Not speaking about the actual facts, but just leaving this here, the ATF program in which the F&F is part (or rather the escalation) of started in 2006.
The whole thing was idiotic but sadly no effective strategy has been employed yet to curb Mexican drug cartels
.
Project Gunrunner and Fast and Furious were two separate operations, under different administrations. The objective of Gunrunner was to apprehend those responsible for smuggling guns out of the US. No guns ever made it out of the country.
Fast and Furious was obviously created for a different purpose, and attempts to confuse the public by trying to combine them into a single operation is modus operandi of the criminal Democrats... there will be a reckoning.
If I remember correctly, the other program that was closely related to Fast and Furious was called something like Operation Wide Receiver.
God, I'm going to have to go look at Wikipedia now....
Edit: Looking at Wikipedia (which I trust about as far as I can throw it, especially for something like this), the umbrella this all worked under was Project Gunrunner. Two different operations were worked under that, one called Operation Wide Receiver, the other Operation Fast and Furious.
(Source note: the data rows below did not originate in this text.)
-- ==== Sys2Proof/Tests/Slice0.lean ====
section
/-! SUPPORT. The model's own tests: well-formedness, the encoding written out from the spec, the vectors of
95_test_vectors.md that are one step on a small state, and for every statement with hypotheses a state that meets them. -/

namespace Sys2Proof.Tests

open Sys2Proof Sys2Proof.Machine Sys2Proof.Laws

/-! ### Well-formedness: each check refuses an ill-formed term -/

theorem test_coordWord_refuses_bit_13 : coordWordWellFormed 0x2000#16 = false := by decide
theorem test_coordWord_refuses_bit_15 : coordWordWellFormed 0x8105#16 = false := by decide
theorem test_coordWord_accepts_last_pixel : coordWordWellFormed 0x1FFF#16 = true := by decide
theorem test_prog_refuses_label_defined_twice : progWellFormed [.label 1, .label 1, .halt] = false := by decide
theorem test_prog_refuses_jump_to_no_label : progWellFormed [.goto 1, .halt] = false := by decide
theorem test_prog_refuses_branch_to_no_label :
    progWellFormed [.label 2, .ifGoto (.eq (.int 0) (.int 0)) 1] = false := by decide
theorem test_prog_accepts_run : progWellFormed (macroRun .nop 1 2 ++ [.halt]) = true := by decide

/-! ### Encodings: the words of R55 and R56, RSV then OP, and the vectors of section 2.1 -/

theorem test_decode_nop : decode (0b0000#4 ++ 0b0000#4) = .ok .nop := by decide
theorem test_decode_pack : decode (0b0000#4 ++ 0b0001#4) = .ok .pack := by decide
theorem test_decode_diff : decode (0b0000#4 ++ 0b0010#4) = .ok .diff := by decide
theorem test_decode_lookup : decode (0b0000#4 ++ 0b0011#4) = .ok .lookup := by decide
theorem test_decode_clrprev : decode (0b0000#4 ++ 0b0100#4) = .ok .clrprev := by decide
/-- V-E6 to V-E10. -/
theorem test_decode_refuses : decode 0x05#8 = .error (.reservedOpcode 5#4) ∧
    decode 0x0F#8 = .error (.reservedOpcode 15#4) ∧ decode 0x10#8 = .error (.reservedBits 1#4) ∧
    decode 0x81#8 = .error (.reservedBits 8#4) ∧ decode 0xFF#8 = .error (.reservedBits 15#4) := by decide
/-- V-E11 to V-E13. -/
theorem test_decodeWrite_ignores_high_byte : decodeWrite 0x0101#16 = .ok .pack ∧ decodeWrite 0xFF04#16 = .ok .clrprev ∧
    decodeWrite 0x0105#16 = .error (.reservedOpcode 5#4) := by decide
theorem test_decodeBytes_takes_one_byte : decodeBytes [0x02#8, 0x7F#8] = some (.ok .diff, [0x7F#8]) := by decide
theorem test_decodeTableWord : [0, 1, 2, 3, 4, 5].map (decodeTableWord 8) =
    [some .nop, some .pack, some .diff, some .lookup, some .clrprev, none] := by decide
/-- V-E14 to V-E19. -/
theorem test_coordWords : coordPair 0x0000#16 = (0, 0) ∧ coordPair 0x007F#16 = (127, 0) ∧ coordPair 0x0080#16 = (0, 1) ∧
    coordPair 0x0105#16 = (5, 2) ∧ coordPair 0x1964#16 = (100, 50) ∧ coordPair 0x1FFF#16 = (127, 63) := by decide

/-! ### Small states -/

/-- After reset, with a command word pending. -/
def pending (w : BitVec 8) : State := accept w State.reset
/-- After reset, with a Host program and turns. -/
def hosted (prog : List Stmt) (turns : List Turn) : State :=
  { State.reset with host := { prog := prog, pos := 0, vars := [], halted := false }, schedule := turns }
/-- A state with the STATUS flags DONE, ERR_ILLEGAL, ERR_BUSY and CTRL fields given. -/
def flagged (d i b ed ee : Bool) : State :=
  { State.reset with done := d, errIllegal := i, errBusy := b, ieDone := ed, ieErr := ee }
/-- After reset, with LOOKUP's operands written. -/
def at_ (x y : BitVec 16) : State := { State.reset with lkX := x, lkY := y }
/-- After reset, with SMP holding the listed samples. -/
def sampled (S : List (BitVec 8)) : State := { State.reset with smp := Memory.ofList S }
/-- 8192 samples above 1. -/
def threes : List (BitVec 8) := List.replicate 8192 3#8
/-- A frame whose byte 0 is `b` and whose other bytes are 0x00. -/
def frame (b : Byte) : List Byte := b :: List.replicate 1023 0x00#8
/-- PREV holds the frame P and PKD the frame Q. -/
def framed (P Q : List Byte) : State := { State.reset with prev := prevOfFrame P, pkd := Memory.ofList Q }
/-- PREV: only pixel (0, 0) white (Scenario A); PKD: only pixels (1, 0) and (7, 0). -/
def twoFrames : State := framed (frame 0x80#8) (frame 0x41#8)

theorem holds_ofList {w : Nat} (vs : List (BitVec w)) : Memory.holds (Memory.ofList vs) vs := fun i _ => read_ofList vs i
theorem length_threes : threes.length = 8192 := List.length_replicate
theorem isFrame_frame (b : Byte) : isFrame (frame b) := by
  rw [isFrame, frame, List.length_cons, List.length_replicate]
theorem prevFrame_framed {P : List Byte} (Q : List Byte) (h : isFrame P) : prevFrame (framed P Q).prev = P :=
  prevFrame_prevOfFrame h
theorem prevFrame_twoFrames : prevFrame twoFrames.prev = frame 0x80#8 := prevFrame_framed _ (isFrame_frame _)
theorem holds_twoFrames : Memory.holds twoFrames.pkd (frame 0x41#8) := holds_ofList _
theorem written_sampled {S : List (BitVec 8)} {n : Nat} (h : S.length = n) : ∀ i < n, Memory.read (sampled S).smp i ≠ none := by
  intro i hi
  rw [show (sampled S).smp = Memory.ofList S from rfl, read_ofList, List.getElem?_eq_getElem (h ▸ hi)]
  exact Option.some_ne_none _
theorem pack_full {s : State} {S : List (BitVec 8)} (hl : S.length = 8192) (h : Memory.holds s.smp S) :
    ∃ t, exec .pack s = .next t ∧ t.lkX = s.lkX ∧ t.lkY = s.lkY := ⟨_, execPack_of_holds hl h, rfl, rfl⟩
theorem diff_full {s : State} {Q : List Byte} (hQ : isFrame Q) (h : Memory.holds s.pkd Q) :
    ∃ t, exec .diff s = .next t ∧ t.pkd = s.pkd ∧
      t.w2b = Memory.ofList ((whiteToBlack (prevFrame s.prev) Q).map coordWord) ∧
      t.b2w = Memory.ofList ((blackToWhite (prevFrame s.prev) Q).map coordWord) ∧
      t.w2bCnt = BitVec.ofNat 14 (whiteToBlack (prevFrame s.prev) Q).length ∧
      t.b2wCnt = BitVec.ofNat 14 (blackToWhite (prevFrame s.prev) Q).length :=
  ⟨_, execDiff_of_holds hQ h, by simp⟩
theorem diff_twoFrames : ∃ t, exec .diff twoFrames = .next t := by
  obtain ⟨t, h, -⟩ := diff_full (isFrame_frame _) holds_twoFrames
  exact ⟨t, h⟩

/-! ### One step, from the vectors of section 2 -/

/-- V-K18: NOP. -/
theorem test_nop : ∃ t, step (pending 0x00#8) = .next t ∧ statusWord t = 0x02#8 ∧ t.cmd = 0x00#8 :=
  ⟨_, rfl, by decide, rfl⟩
/-- V-K11: accepting a NOP clears DONE. -/
theorem test_accept_clears_done : ∃ t, hostWrite (flagged true false false false false) (.reg 0#4) 0x0000#16 = .ok t ∧
    statusWord t = 0x01#8 := ⟨_, rfl, by decide⟩
/-- V-P4, V-P5, V-P3: bit order in a byte, the byte boundary, 255 and 3 are white. -/
theorem test_packBits : packBits (([0, 1, 0, 1, 0, 1, 0, 1, 3, 0, 0, 0, 0, 0, 0, 255] : List (BitVec 8)).map pix) =
    [0x55#8, 0x81#8] := by decide
/-- PACK of an unwritten SMP faults at the first sample. -/
theorem test_pack_unwritten : exec .pack State.reset = .fault (.uninit .engine (.smp 0#13)) := rfl
/-- V-D3: both lists in one byte. -/
theorem test_transitions_one_byte : transitions 0 (unpack [0xF0#8]) (unpack [0x3C#8]) = ([0, 1], [4, 5]) := by decide
/-- V-D6: the lists interleave across a byte boundary (bytes 16 and 17 hold pixels 128 to 143). -/
theorem test_transitions_two_bytes : transitions 128 (unpack [0x01#8, 0x80#8]) (unpack [0x80#8, 0x01#8]) =
    ([0x87, 0x88], [0x80, 0x8F]) := by decide
/-- V-L1, V-L4, V-L5, V-L6, V-L7, V-L10. -/
theorem test_lookup_valid : lookupResult 0x0000#16 0x0000#16 = (0x9C00#16, 0x80#8) ∧
    lookupResult 0x007F#16 0x0000#16 = (0x800F#16, 0x01#8) ∧ lookupResult 0x0000#16 0x0001#16 = (0x9C10#16, 0x80#8) ∧
    lookupResult 0x0005#16 0x0002#16 = (0x8820#16, 0x04#8) ∧ lookupResult 0x0064#16 0x0032#16 = (0x8F2C#16, 0x08#8) ∧
    lookupResult 0x007F#16 0x003F#16 = (0x83FF#16, 0x01#8) := by decide
/-- V-L11 to V-L16. -/
theorem test_lookup_invalid : [(0x0080#16, 0x0000#16), (0x0000#16, 0x0040#16), (0xFFFF#16, 0x0000#16),
    (0x0000#16, 0xFFFF#16), (0x7FFF#16, 0x0000#16), (0x8000#16, 0x0005#16)].all
      (fun p => lookupResult p.1 p.2 == (0x0000#16, 0x00#8)) = true := by decide
/-- The worked example of R80: PREV[5] = 0x3C, then CLRPREV. -/
theorem test_clrprev : ∃ t, exec .clrprev { State.reset with prev := [(5, 0x3C#8)] } = .next t ∧ prevByte t.prev 5 = 0x00#8 :=
  ⟨_, rfl, by rw [complete_prev, storePrev_prev, prevByte_prevOfFrame, zeroFrame, List.getD_replicate _ (by decide)]⟩
/-- V-K3, V-K4: a CMD write while BUSY sets ERR_BUSY only. -/
theorem test_cmd_while_busy : ∀ v ∈ [0x0002#16, 0x0007#16], ∃ t, hostWrite (pending 0x01#8) (.reg 0#4) v = .ok t ∧
    statusWord t = 0x09#8 ∧ t.cmd = 0x01#8 := by
  intro v hv
  simp only [List.mem_cons, List.not_mem_nil, or_false] at hv
  rcases hv with rfl | rfl <;> exact ⟨_, rfl, by decide, rfl⟩
/-- V-K8, V-K9, V-K10: STATUS writes. -/
theorem test_status_write : statusWord (writeStatus 0x0001#16 (flagged true false false false false)) = 0x02#8 ∧
    statusWord (writeStatus 0x0004#16 (flagged true true true false false)) = 0x0A#8 ∧
    statusWord (writeStatus 0x00F0#16 (flagged true true true false false)) = 0x0E#8 := by decide
/-- V-K13. -/
theorem test_ctrl_write : ctrlWord (writeCtrl 0xFFFF#16 State.reset) = 0x03#8 := by decide
/-- V-I3 to V-I7. -/
theorem test_irq : irq (flagged true false false true false) = true ∧ irq (flagged true false false false true) = false ∧
    irq (flagged false true false false true) = true ∧ irq (flagged false false true false true) = true ∧
    irq (flagged false true true true false) = false := by decide
/-- V-M1, V-M3. -/
theorem test_read_after_reset : hostRead State.reset (.smp 0#13) = .error (.uninit .host (.smp 0#13)) ∧
    hostRead State.reset (.prev 5#10) = .ok 0x00#8 := by decide
/-- V-M8. -/
theorem test_write_while_busy : hostWrite (pending 0x00#8) (.smp 0#13) 1#8 = .error (.hazard (.smp 0#13)) := rfl
/-- A negative coordinate is written as its two's complement word (R65); 65536 does not fit, and is never truncated (R123). -/
theorem test_toBits : toBits 16 (-3) = 0xFFFD#16 ∧ toBits 16 65535 = 0xFFFF#16 ∧ fits 16 65536 = false ∧
    fits 8 256 = false := by decide
/-- The operators of R7 and R8 on the values of program P2 and of V-L6, V-L7, V-L13, V-D3. -/
theorem test_expr_operators : ([.slice 9 0 (.int 0x8820), .slice 15 15 (.int 0x8820), .band 8 (.int 0x80) (.bnot 8 (.int 0x80)),
    .bor 8 (.int 0x00) (.int 0x04), .shl (.int 1) (.int 3), .shr (.int 0x80) (.int 5),
    .concat 3 13 (.int 4) (.concat 3 10 (.int 3) (.int 812)), .sint 16 (.int 0xFFFF), .sext 16 8 (.int 0xFD),
    .popcount 8 (.bxor 8 (.int 0xF0) (.int 0x3C))] : List Expr).map (evalExpr []) =
    [32, 1, 0x00, 0x04, 0x08, 0x04, 0x8F2C, -1, 0xFFFD, 4] := by decide
/-- An unset variable and a too wide operand stop nothing: the step goes on with a free value (log 4). -/
theorem test_free_values_run : (∃ t, step (hosted [.assign 1 (.int 0) (.band 8 (.var 2) (.int 256))] []) = .next t ∧
      t.host.pos = 1) ∧ ∃ t, step (hosted [.wr .smp (.int 9000) (.int 256)] []) = .next t ∧ t.host.pos = 1 :=
  ⟨⟨_, rfl, rfl⟩, _, rfl, rfl⟩
/-- The loads of R65 from a Host list variable and from constants. -/
theorem test_load_macros : writeAll .pkd 2 (fun k => .cell 7 (.int k)) =
      [.wr .pkd (.int 0) (.cell 7 (.int 0)), .wr .pkd (.int 1) (.cell 7 (.int 1))] ∧
    writeAll .pkd 2 (listed [0x80#8, 0x01#8]) = [.wr .pkd (.int 0) (.int 0x80), .wr .pkd (.int 1) (.int 0x01)] := by decide
/-- The memory keeps its indices rising whatever the order of the writes. -/
theorem test_memory_write_sorted : Memory.write (Memory.write (Memory.write [] 5 1#8) 2 2#8) 5 3#8 = [(2, 2#8), (5, 3#8)] := by
  decide
/-- The first step after reset with a placed word performs the word. -/
theorem test_placed_clrprev : ∃ t, step (State.reset.withFetchWord 8 4) = .next t ∧ t.cmd = 0x04#8 ∧ statusWord t = 0x02#8 :=
  ⟨_, rfl, rfl, rfl⟩
theorem test_placed_pack : step (State.reset.withFetchWord 8 1) = .fault (.uninit .engine (.smp 0#13)) := rfl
Wide receiver was supposed to have coordination between US and Mexican authorities, to the point that Mike Detty (gun dealer that was working with ATF) was told "that Mexican officials would be conducting surveillance or interdictions when guns got to the other side of the border". Coordination didn't happen, and only 64 of the 474 guns were actually recovered. I remember listening to a podcast that this guy was on, he's got some intense stories about shit happening while he was doing this. He's also written a book. This was supposed to be 2006-2008.
Then we've got Fast and Furious (which is what highlighted this BS), from 2009-2011. Reading Wikipedia brought these two gems up, "Under the previous Operation Wide Receiver, there had been a formal ATF contract with the cooperating gun dealer and efforts were made to involve the ATF Mexico City Office (MCO) and Mexican law enforcement. Under Operation Fast and Furious, at Newell's insistence the cooperating gun dealers did not have contracts with ATF, and MCO and Mexican police were left in the dark."
"Their standard Project Gunrunner training was to follow the straw purchasers to the hand-off to the cartel buyers, then arrest both parties and seize the guns. But according to Dodson, they watched guns being bought illegally and stashed on a daily basis, while their supervisors, including David Voth and Hope MacAllister, prevented the agents from intervening."
I just looked it up, Dodson wrote a book after this all became public.
Stopping there, taking Wikipedia at face value (dangerous, I know) looks like one failed due to agency incompetence, and the other failed, but I couldn't even begin to describe it. Ego?
Edited by hilowe, 19 May 2016 - 09:59 PM.